Task requirements. Take each line below that has "injEq" and copy it.

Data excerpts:
-- ==== Sys2Proof/Laws/Ops.lean ====
section
/-! SUPPORT. What each shared operation can answer: one lemma per operation, cited in place of its definition. -/

namespace Sys2Proof.Machine

@[simp] theorem andThen_ok {α β : Type} (v : α) (f : α → Except Raise β) : andThen (.ok v) f = f v := rfl

@[simp] theorem andThen_error {α β : Type} (e : Raise) (f : α → Except Raise β) : andThen (.error e) f = .error e := rfl

theorem andThen_eq_ok {α β : Type} {x : Except Raise α} {f : α → Except Raise β} {w : β} :
    andThen x f = .ok w ↔ ∃ v, x = .ok v ∧ f v = .ok w := by
  cases x <;> simp

theorem andThen_eq_error {α β : Type} {x : Except Raise α} {f : α → Except Raise β} {e : Raise} :
    andThen x f = .error e ↔ x = .error e ∨ ∃ v, x = .ok v ∧ f v = .error e := by
  cases x <;> simp

@[simp] theorem finish_ok (s t : State) : finish s (.ok t) = .next t := rfl

@[simp] theorem finish_error (s : State) (e : Raise) : finish s (.error e) = .next (raise e s) := rfl

/-- A finished step always goes on: the commit, or the error entry. -/
theorem finish_eq_next {s t : State} {x : Except Raise State} (h : finish s x = .next t) :
    x = .ok t ∨ ∃ e, x = .error e ∧ t = raise e s := by
  cases x with
  | ok u => simp only [finish_ok, Host.Outcome.next.injEq] at h; exact .inl (by rw [h])
  | error e => simp only [finish_error, Host.Outcome.next.injEq] at h; exact .inr ⟨e, rfl, h.symm⟩

theorem checkAddress_eq_ok {a b : Int} {s : State} : checkAddress a s = .ok b ↔ s.mem.inBounds a ∧ b = a := by
  unfold checkAddress
  split
  · constructor
    · intro h; cases h; exact ⟨‹_›, rfl⟩
    · rintro ⟨_, rfl⟩; rfl
  · simp_all

theorem checkAddress_eq_error {a : Int} {s : State} {e : Raise} :
    checkAddress a s = .error e ↔ ¬ s.mem.inBounds a ∧ e = ⟨.outOfBounds, some a⟩ := by
  unfold checkAddress
  split
  · simp_all
  · constructor
    · intro h; cases h; exact ⟨‹_›, rfl⟩
    · rintro ⟨_, rfl⟩; rfl

theorem memRead_eq_ok {a : Int} {s : State} {v : Int} :
    memRead a s = .ok v ↔ s.mem.inBounds a ∧ v = s.mem.get a.toNat := by
  simp only [memRead, andThen_eq_ok, checkAddress_eq_ok, Except.ok.injEq]
  constructor
  · rintro ⟨b, ⟨hb, rfl⟩, rfl⟩; exact ⟨hb, rfl⟩
  · rintro ⟨hb, rfl⟩; exact ⟨a, ⟨hb, rfl⟩, rfl⟩

theorem memRead_eq_error {a : Int} {s : State} {e : Raise} :
    memRead a s = .error e ↔ ¬ s.mem.inBounds a ∧ e = ⟨.outOfBounds, some a⟩ := by
  simp only [memRead, andThen_eq_error, checkAddress_eq_error]
  simp

theorem checkWriteMode_eq_ok {k : Nat} {o : Operand} {s : State} {u : Unit} :
    checkWriteMode k o s = .ok u ↔ o.mode ≠ .immediate := by
  unfold checkWriteMode; cases o.mode <;> simp

theorem checkWriteMode_eq_error {k : Nat} {o : Operand} {s : State} {e : Raise} :
    checkWriteMode k o s = .error e ↔ o.mode = .immediate ∧ e = ⟨.immediateWriteTarget, some ((s.pc : Int) + k)⟩ := by
  unfold checkWriteMode; cases o.mode <;> simp [eq_comm]

theorem writeAddress_eq_ok {o : Operand} {s : State} {ea : Int} :
    writeAddress o s = .ok ea ↔ s.mem.inBounds (effectiveAddress o s) ∧ ea = effectiveAddress o s :=
  checkAddress_eq_ok

/-- What an F3 instruction does when it does not raise (40_execution_cycle.md R121, R125). -/
theorem storeBinary_eq_ok {f : Int → Int → Except Raise Int} {a b dst : Operand} {s t : State} :
    storeBinary f a b dst s = .ok t ↔ dst.mode ≠ .immediate ∧ ∃ x y v, readOperand a s = .ok x ∧
      readOperand b s = .ok y ∧ s.mem.inBounds (effectiveAddress dst s) ∧ f x y = .ok v ∧
      t = advance 4 (storeWord (effectiveAddress dst s) v s) := by
  simp only [storeBinary, andThen_eq_ok, checkWriteMode_eq_ok, writeAddress_eq_ok, Except.ok.injEq]
  constructor
  · rintro ⟨_, h, x, hx, y, hy, ea, ⟨hb, rfl⟩, v, hv, rfl⟩; exact ⟨h, x, y, v, hx, hy, hb, hv, rfl⟩
  · rintro ⟨h, x, y, v, hx, hy, hb, hv, rfl⟩; exact ⟨(), h, x, hx, y, hy, _, ⟨hb, rfl⟩, v, hv, rfl⟩

/-- What a jump does when it does not raise (43_jump.md R180 to R182). -/
theorem jumpWhen_eq_ok {p : Int → Bool} {cond target : Operand} {s t : State} :
    jumpWhen p cond target s = .ok t ↔ ∃ c d, readOperand cond s = .ok c ∧ readOperand target s = .ok d ∧
      (p c = true ∧ s.mem.inBounds d ∧ t = { s with pc := d.toNat } ∨ p c = false ∧ t = advance 3 s) := by
  simp only [jumpWhen, andThen_eq_ok]
  constructor
  · rintro ⟨c, hc, d, hd, h⟩
    refine ⟨c, d, hc, hd, ?_⟩
    split at h
    · simp only [andThen_eq_ok, checkAddress_eq_ok, Except.ok.injEq] at h
      obtain ⟨_, ⟨hb, rfl⟩, rfl⟩ := h
      exact .inl ⟨‹_›, hb, rfl⟩
    · simp only [Except.ok.injEq] at h
      exact .inr ⟨by simp_all, h.symm⟩
  · rintro ⟨c, d, hc, hd, h⟩
    refine ⟨c, hc, d, hd, ?_⟩
    rcases h with ⟨hp, hb, rfl⟩ | ⟨hp, rfl⟩
    · rw [if_pos hp]; simp only [andThen_eq_ok, checkAddress_eq_ok, Except.ok.injEq]; exact ⟨d, ⟨hb, rfl⟩, rfl⟩
    · rw [if_neg (by simp [hp])]

theorem checkWord_eq_ok {v w : Int} {s : State} :
    checkWord v s = .ok w ↔ representable s.config.wordBits v ∧ w = v := by
  unfold checkWord
  split
  · constructor
    · intro h; cases h; exact ⟨‹_›, rfl⟩
    · rintro ⟨_, rfl⟩; rfl
  · simp_all

theorem checkWord_eq_error {v : Int} {s : State} {e : Raise} :
    checkWord v s = .error e ↔ ¬ representable s.config.wordBits v ∧ e = ⟨.overflow, none⟩ := by
  unfold checkWord
  split
  · simp_all
  · constructor
    · intro h; cases h; exact ⟨‹_›, rfl⟩
    · rintro ⟨_, rfl⟩; rfl

/-- What a completed entry point leaves apart from the controller and the results: everything. -/
theorem suspend_cases (a : Int) (s : State) :
    suspend a s = s ∨ suspend a s = deliver (.suspension (.running s.inq a)) s := by
  unfold suspend; cases s.entry <;> simp

theorem haltReturn_cases (s : State) :
    haltReturn s = deliver (.lastOutput s.last) s ∨ haltReturn s = deliver (.suspension (.halted s.last)) s := by
  unfold haltReturn; cases s.entry <;> simp

theorem enter_cases (n : Entry) (inputs : List Int) (last : Option Int) (s : State) :
    s.mem.len = 0 ∧ enter n inputs last s = raise ⟨.emptyProgram, none⟩ s ∨
    s.mem.len ≠ 0 ∧ enter n inputs last s = { s with inq := inputs, last := last, ctl := .exec, entry := n } := by
  unfold enter
  split
  · exact .inl ⟨‹_›, rfl⟩
  · exact .inr ⟨‹_›, rfl⟩

theorem ifFits_eq_next {m : Memory} {s t u : State} :
    ifFits m s t = .next u ↔ m.len ≤ s.config.maxLen ∧ u = t := by
  unfold ifFits
  split
  · simp_all [eq_comm]
  · simp_all

end Sys2Proof.Machine
end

Your response.
  | ok u => simp only [finish_ok, Host.Outcome.next.injEq] at h; exact .inl (by rw [h])
  | error e => simp only [finish_error, Host.Outcome.next.injEq] at h; exact .inr ⟨e, rfl, h.symm⟩
  simp only [memRead, andThen_eq_ok, checkAddress_eq_ok, Except.ok.injEq]
  simp only [storeBinary, andThen_eq_ok, checkWriteMode_eq_ok, writeAddress_eq_ok, Except.ok.injEq]
    · simp only [andThen_eq_ok, checkAddress_eq_ok, Except.ok.injEq] at h
    · simp only [Except.ok.injEq] at h
    · rw [if_pos hp]; simp only [andThen_eq_ok, checkAddress_eq_ok, Except.ok.injEq]; exact ⟨d, ⟨hb, rfl⟩, rfl⟩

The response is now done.